# What this task involves
From the first line to the last, transcribe the data exactly.

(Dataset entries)
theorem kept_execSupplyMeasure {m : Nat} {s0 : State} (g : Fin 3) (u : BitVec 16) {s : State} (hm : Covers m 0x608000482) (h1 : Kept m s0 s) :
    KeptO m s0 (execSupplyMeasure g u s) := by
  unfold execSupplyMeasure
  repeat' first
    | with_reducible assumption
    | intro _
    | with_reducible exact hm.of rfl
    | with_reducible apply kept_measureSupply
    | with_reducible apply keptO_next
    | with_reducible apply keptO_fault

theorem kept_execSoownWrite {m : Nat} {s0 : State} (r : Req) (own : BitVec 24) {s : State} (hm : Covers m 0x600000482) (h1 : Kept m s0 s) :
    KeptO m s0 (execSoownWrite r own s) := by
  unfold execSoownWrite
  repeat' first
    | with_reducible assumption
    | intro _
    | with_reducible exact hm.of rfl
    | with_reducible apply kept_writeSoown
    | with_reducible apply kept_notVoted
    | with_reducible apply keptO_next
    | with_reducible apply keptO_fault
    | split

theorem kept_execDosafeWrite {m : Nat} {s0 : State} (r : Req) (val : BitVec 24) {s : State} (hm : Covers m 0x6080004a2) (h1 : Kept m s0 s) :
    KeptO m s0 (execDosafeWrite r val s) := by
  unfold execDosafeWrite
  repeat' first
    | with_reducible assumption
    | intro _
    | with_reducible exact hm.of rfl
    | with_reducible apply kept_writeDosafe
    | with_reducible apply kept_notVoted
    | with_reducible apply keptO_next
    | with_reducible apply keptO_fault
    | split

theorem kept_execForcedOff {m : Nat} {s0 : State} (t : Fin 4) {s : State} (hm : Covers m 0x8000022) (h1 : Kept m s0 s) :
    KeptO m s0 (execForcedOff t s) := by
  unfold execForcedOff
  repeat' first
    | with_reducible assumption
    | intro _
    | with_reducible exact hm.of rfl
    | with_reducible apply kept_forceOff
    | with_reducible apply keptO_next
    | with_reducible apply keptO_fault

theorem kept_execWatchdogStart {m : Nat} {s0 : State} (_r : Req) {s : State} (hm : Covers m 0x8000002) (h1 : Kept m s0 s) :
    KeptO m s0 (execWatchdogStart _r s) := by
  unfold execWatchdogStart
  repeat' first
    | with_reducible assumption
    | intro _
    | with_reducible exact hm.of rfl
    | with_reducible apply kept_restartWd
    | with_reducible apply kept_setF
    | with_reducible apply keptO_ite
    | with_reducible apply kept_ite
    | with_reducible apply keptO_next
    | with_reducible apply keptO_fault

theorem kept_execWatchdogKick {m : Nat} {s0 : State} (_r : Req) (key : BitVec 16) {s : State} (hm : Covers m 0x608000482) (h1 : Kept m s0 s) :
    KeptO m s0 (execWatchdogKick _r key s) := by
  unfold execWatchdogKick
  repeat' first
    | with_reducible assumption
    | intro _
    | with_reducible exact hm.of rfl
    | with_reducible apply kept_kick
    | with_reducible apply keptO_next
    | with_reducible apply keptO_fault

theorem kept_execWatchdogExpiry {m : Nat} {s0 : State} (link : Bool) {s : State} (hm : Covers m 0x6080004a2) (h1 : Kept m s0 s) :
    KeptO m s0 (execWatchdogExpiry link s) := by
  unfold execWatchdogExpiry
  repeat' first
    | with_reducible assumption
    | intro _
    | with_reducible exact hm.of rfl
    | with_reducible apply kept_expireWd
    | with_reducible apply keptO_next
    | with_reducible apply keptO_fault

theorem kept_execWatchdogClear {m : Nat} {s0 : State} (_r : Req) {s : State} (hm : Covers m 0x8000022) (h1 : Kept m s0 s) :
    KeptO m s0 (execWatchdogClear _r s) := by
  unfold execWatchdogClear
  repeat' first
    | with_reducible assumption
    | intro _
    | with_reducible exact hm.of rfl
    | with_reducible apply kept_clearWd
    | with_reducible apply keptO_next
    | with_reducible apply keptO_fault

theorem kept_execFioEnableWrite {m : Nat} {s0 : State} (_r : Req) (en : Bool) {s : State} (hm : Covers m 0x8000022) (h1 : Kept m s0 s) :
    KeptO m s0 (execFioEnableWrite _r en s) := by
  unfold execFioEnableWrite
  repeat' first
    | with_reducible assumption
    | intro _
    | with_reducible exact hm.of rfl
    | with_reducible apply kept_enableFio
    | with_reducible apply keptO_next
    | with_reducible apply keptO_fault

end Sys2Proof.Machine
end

# Final answer
theorem kept_execSupplyMeasure {m : Nat} {s0 : State} (g : Fin 3) (u : BitVec 16) {s : State} (hm : Covers m 0x608000482) (h1 : Kept m s0 s) :
    KeptO m s0 (execSupplyMeasure g u s) := by
  unfold execSupplyMeasure
  repeat' first
    | with_reducible assumption
    | intro _
    | with_reducible exact hm.of rfl
    | with_reducible apply kept_measureSupply
    | with_reducible apply keptO_next
    | with_reducible apply keptO_fault

theorem kept_execSoownWrite {m : Nat} {s0 : State} (r : Req) (own : BitVec 24) {s : State} (hm : Covers m 0x600000482) (h1 : Kept m s0 s) :
    KeptO m s0 (execSoownWrite r own s) := by
  unfold execSoownWrite
  repeat' first
    | with_reducible assumption
    | intro _
    | with_reducible exact hm.of rfl
    | with_reducible apply kept_writeSoown
    | with_reducible apply kept_notVoted
    | with_reducible apply keptO_next
    | with_reducible apply keptO_fault
    | split

theorem kept_execDosafeWrite {m : Nat} {s0 : State} (r : Req) (val : BitVec 24) {s : State} (hm : Covers m 0x6080004a2) (h1 : Kept m s0 s) :
    KeptO m s0 (execDosafeWrite r val s) := by
  unfold execDosafeWrite
  repeat' first
    | with_reducible assumption
    | intro _
    | with_reducible exact hm.of rfl
    | with_reducible apply kept_writeDosafe
    | with_reducible apply kept_notVoted
    | with_reducible apply keptO_next
    | with_reducible apply keptO_fault
    | split

theorem kept_execForcedOff {m : Nat} {s0 : State} (t : Fin 4) {s : State} (hm : Covers m 0x8000022) (h1 : Kept m s0 s) :
    KeptO m s0 (execForcedOff t s) := by
  unfold execForcedOff
  repeat' first
    | with_reducible assumption
    | intro _
    | with_reducible exact hm.of rfl
    | with_reducible apply kept_forceOff
    | with_reducible apply keptO_next
    | with_reducible apply keptO_fault

theorem kept_execWatchdogStart {m : Nat} {s0 : State} (_r : Req) {s : State} (hm : Covers m 0x8000002) (h1 : Kept m s0 s) :
    KeptO m s0 (execWatchdogStart _r s) := by
  unfold execWatchdogStart
  repeat' first
    | with_reducible assumption
    | intro _
    | with_reducible exact hm.of rfl
    | with_reducible apply kept_restartWd
    | with_reducible apply kept_setF
    | with_reducible apply keptO_ite
    | with_reducible apply kept_ite
    | with_reducible apply keptO_next
    | with_reducible apply keptO_fault

theorem kept_execWatchdogKick {m : Nat} {s0 : State} (_r : Req) (key : BitVec 16) {s : State} (hm : Covers m 0x608000482) (h1 : Kept m s0 s) :
    KeptO m s0 (execWatchdogKick _r key s) := by
  unfold execWatchdogKick
  repeat' first
    | with_reducible assumption
    | intro _
    | with_reducible exact hm.of rfl
    | with_reducible apply kept_kick
    | with_reducible apply keptO_next
    | with_reducible apply keptO_fault

theorem kept_execWatchdogExpiry {m : Nat} {s0 : State} (link : Bool) {s : State} (hm : Covers m 0x6080004a2) (h1 : Kept m s0 s) :
    KeptO m s0 (execWatchdogExpiry link s) := by
  unfold execWatchdogExpiry
  repeat' first
    | with_reducible assumption
    | intro _
    | with_reducible exact hm.of rfl
    | with_reducible apply kept_expireWd
    | with_reducible apply keptO_next
    | with_reducible apply keptO_fault

theorem kept_execWatchdogClear {m : Nat} {s0 : State} (_r : Req) {s : State} (hm : Covers m 0x8000022) (h1 : Kept m s0 s) :
    KeptO m s0 (execWatchdogClear _r s) := by
  unfold execWatchdogClear
  repeat' first
    | with_reducible assumption
    | intro _
    | with_reducible exact hm.of rfl
    | with_reducible apply kept_clearWd
    | with_reducible apply keptO_next
    | with_reducible apply keptO_fault

theorem kept_execFioEnableWrite {m : Nat} {s0 : State} (_r : Req) (en : Bool) {s : State} (hm : Covers m 0x8000022) (h1 : Kept m s0 s) :
    KeptO m s0 (execFioEnableWrite _r en s) := by
  unfold execFioEnableWrite
  repeat' first
    | with_reducible assumption
    | intro _
    | with_reducible exact hm.of rfl
    | with_reducible apply kept_enableFio
    | with_reducible apply keptO_next
    | with_reducible apply keptO_fault

end Sys2Proof.Machine
end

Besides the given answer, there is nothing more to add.